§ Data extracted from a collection
**********
-- ==== Sys2Proof/Certificates/Slice0/Obligations.lean ====
section
/-! DEFINITION. The statements for the provers, each from a numbered rule of spec/ or from a section of it, after the
few words they are said in. -/

namespace Sys2Proof.Claims

open Sys2Proof.Machine

/-- `i` in the state `s` answers a next state: the registers `r`, the response `a` presented, and nothing else changed
(not the responses taken, not the host's events, not the rest of the channels). -/
def Gives (i : Instr) (s : State) (r : Regs) (a : Response) : Prop :=
  exec i s = .next { s with regs := r, port := { s.port with rsp := some a } }

/-- The machine after the host's events `es`, one step each, started with `s`'s registers and channels. -/
def runs (s : State) (es : List HostEvent) : Host.Outcome State Fault Refusal :=
  Host.Core.run Sys2Proof.core es.length { s with inbox := es }

/-- Whole commands, handed over one after the other. -/
def commands (ws : List CmdWord) : List HostEvent := ws.map .command

/-- The causes of `ERR_ARG`, exhaustively (60_exceptions.md R94). -/
def operandError : Instr → Prop
  | .nop arg | .srst arg | .getw arg | .getp arg | .geti arg | .getx arg | .getr arg | .gets arg | .getres arg
  | .start arg | .finish arg => arg ≠ 0
  | .setw arg => ¬(1 ≤ arg.toNat ∧ arg.toNat ≤ 32)
  | .setr arg => 3 < arg.toNat
  | .pushb arg => 255 < arg.toNat
  | .setp _ | .seti _ | .setx _ => False

/-- The five `SET` commands. -/
def isSet : Instr → Prop
  | .setw _ | .setp _ | .seti _ | .setx _ | .setr _ => True
  | _ => False

/-- The commands that need a computation in progress, or a finished one, and the flag that says so (60_exceptions.md
R96). -/
def sequenceError (r : Regs) : Instr → Prop
  | .pushb _ | .finish _ => r.active = false
  | .getres _ => r.rvalid = false
  | _ => False

/-- `START` with no width configured (60_exceptions.md R97). -/
def configError (r : Regs) : Instr → Prop
  | .start _ => r.width = 0
  | _ => False

/-- The reserved opcodes, by their ranges (30_encoding.md R50). -/
def reserved (op : BitVec 8) : Prop :=
  (0x02 ≤ op.toNat ∧ op.toNat ≤ 0x0F) ∨ (0x15 ≤ op.toNat ∧ op.toNat ≤ 0x1F) ∨ (0x27 ≤ op.toNat ∧ op.toNat ≤ 0x2F) ∨
    0x33 ≤ op.toNat

/-- The data a command that succeeds returns (30_encoding.md R55). -/
def returned (r : Regs) : Instr → Word
  | .getw _ => BitVec.ofNat 32 r.width.toNat
  | .getp _ => r.poly
  | .geti _ => r.init
  | .getx _ => r.xorout
  | .getr _ => BitVec.ofNat 32 (2 * r.refout.toNat + r.refin.toNat)
  | .gets _ => BitVec.ofNat 32 (2 * r.rvalid.toNat + r.active.toNat)
  | .getres _ => r.result
  | .finish _ => Crc.finalize r.width.toNat r.xorout r.refout r.acc
  | _ => 0

/-- What each command may change among the registers, `r` before and `r'` after (the frame). -/
def mayChange (r r' : Regs) : Instr → Prop
  | .srst _ => True
  | .setw _ => r' = { r with width := r'.width }
  | .setp _ => r' = { r with poly := r'.poly }
  | .seti _ => r' = { r with init := r'.init }
  | .setx _ => r' = { r with xorout := r'.xorout }
  | .setr _ => r' = { r with refin := r'.refin, refout := r'.refout }
  | .start _ => r' = { r with acc := r'.acc, active := r'.active, rvalid := r'.rvalid }
  | .pushb _ => r' = { r with acc := r'.acc }
  | .finish _ => r' = { r with result := r'.result, active := r'.active, rvalid := r'.rvalid }
  | _ => r' = r

/-- The phases in which a command with a legal operand succeeds (10_state.md R22), given `RVALID`. -/
def succeedsIn (ph : Phase) (rvalid : Bool) : Instr → Prop
  | .setw _ | .setp _ | .seti _ | .setx _ | .setr _ => ph ≠ .computing
  | .getres _ => ph = .idle ∧ rvalid = true
  | .start _ => ph ≠ .unconfigured
  | .pushb _ | .finish _ => ph = .computing
  | _ => True

/-- The phase after a command that succeeds (10_state.md R22). -/
def phaseAfter (ph : Phase) : Instr → Phase
  | .srst _ => .unconfigured
  | .setw _ => .idle
  | .start _ => .computing
  | .finish _ => .idle
  | _ => ph

/-- The bytes a list of command words pushes: those of its `PUSHB` words with a legal operand, in order. -/
def message (ws : List CmdWord) : List Byte :=
  ws.filterMap fun w =>
    match decode w with
    | .instr (.pushb arg) => if arg.toNat ≤ 255 then some (arg.setWidth 8) else none
    | _ => none

/-- The words that begin, end or abandon a computation: legal `START`, `FINISH`, `SRST`. -/
def steers (w : CmdWord) : Prop := w = 0x3000000000 ∨ w = 0x3200000000 ∨ w = 0x0100000000

/-- Two register files that differ at most in what no command can observe: `ACC` while no computation is in progress,
`RESULT` while it is not valid (10_state.md R26, R18). -/
def SameVisible (r q : Regs) : Prop :=
  q = { r with acc := q.acc, result := q.result } ∧ (r.active = true → q.acc = r.acc) ∧
    (r.rvalid = true → q.result = r.result)

/-- Bits of a byte in the order they enter the CRC (20_memory.md R34). -/
def entryBits (rin : Bool) (d : Byte) : List Bool :=
  if rin then [d.getLsbD 0, d.getLsbD 1, d.getLsbD 2, d.getLsbD 3, d.getLsbD 4, d.getLsbD 5, d.getLsbD 6, d.getLsbD 7]
  else [d.getLsbD 7, d.getLsbD 6, d.getLsbD 5, d.getLsbD 4, d.getLsbD 3, d.getLsbD 2, d.getLsbD 1, d.getLsbD 0]

/-- The polynomial over the two-element field whose coefficient of `x^i` is bit `i` of `v`, for the low `n` bits. -/
noncomputable def polyOf (n : Nat) (v : Word) : Polynomial (ZMod 2) :=
  ∑ i ∈ Finset.range n, if v.getLsbD i then Polynomial.X ^ i else 0

/-- The generator polynomial: normal form, the `x^W` term implied (00_scope.md glossary, entry "polynomial"). -/
noncomputable def generator (W : Nat) (P : Word) : Polynomial (ZMod 2) := Polynomial.X ^ W + polyOf W P

/-- The polynomial of a bit string, the first bit the highest. -/
noncomputable def bitsPoly (bs : List Bool) : Polynomial (ZMod 2) :=
  bs.foldl (fun q b => q * Polynomial.X + if b then 1 else 0) 0

/-- The host's next event is a reset: an edge with `rst = 1`, or the whole act. -/
def resets (s : State) : Prop :=
  (∃ rest, s.inbox = .reset :: rest) ∨ ∃ pins rest, s.inbox = .edge pins :: rest ∧ pins.rst = true

/-- At the host's next event the word `w` is accepted (30_encoding.md R44): it is handed over, or stands on the pins at
an edge with `rst = 0`, `cmd_valid = 1` and `cmd_ready = 1`. -/
def accepts (s : State) (w : CmdWord) : Prop :=
  (∃ rest, s.inbox = .command w :: rest) ∨
    ∃ pins rest, s.inbox = .edge pins :: rest ∧ pins.rst = false ∧ pins.cmdValid = true ∧ s.port.cmdReady = true ∧
      pins.cmd = w

/-- An edge at which the host does nothing. -/
def idlePins : Pins := ⟨false, false, 0, false⟩

end Sys2Proof.Claims

open Sys2Proof Sys2Proof.Machine Sys2Proof.Claims

/-! ## Reset -/

/-- 10_state.md R27: the reset values, after reset (the state the model starts in, an edge with `rst = 1`, the reset
event) and after a successful `SRST`. -/
def Obligations.ResetAndSrstGiveTheResetValues : Prop :=
  let zero : Regs := ⟨0, 0, 0, 0, false, false, 0, 0, false, false⟩
  State.reset.regs = zero ∧
    ∀ (s : State) (rest : List HostEvent),
      (∀ pins : Pins, pins.rst = true →
        ∃ t, step { s with inbox := .edge pins :: rest } = .next t ∧ t.regs = zero) ∧
      (∃ t, step { s with inbox := .reset :: rest } = .next t ∧ t.regs = zero) ∧
      Gives (.srst 0) s zero ⟨.ok, 0⟩

/-- 70_reset_and_hazards.md R107: at an edge with `rst = 1` every field takes its reset value and both handshake outputs
are driven 0; at the first edge with `rst = 0` again the engine is UNCONFIGURED and drives `cmd_ready = 1`; one edge
with `rst = 1` is enough, from any state (which edge is the first to accept is the model's reading, log entry 5). -/
def Obligations.OneResetEdgeIsEnough : Prop :=
  ∀ (s : State) (on off : Pins) (rest : List HostEvent), on.rst = true → off.rst = false →
    ∃ t u, step { s with inbox := .edge on :: .edge off :: rest } = .next t ∧
      t.regs = Regs.reset ∧ t.port.cmdReady = false ∧ t.port.rspValid = false ∧
      step t = .next u ∧ u.regs = Regs.reset ∧ u.regs.phase = .unconfigured ∧ u.port.cmdReady = true ∧
      u.port.rspValid = false ∧ u.inbox = rest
**********
§ Problem description
Note every line above where the string "events" shows up, and copy those lines.

§ Answer box
(not the responses taken, not the host's events, not the rest of the channels). -/
/-- The machine after the host's events `es`, one step each, started with `s`'s registers and channels. -/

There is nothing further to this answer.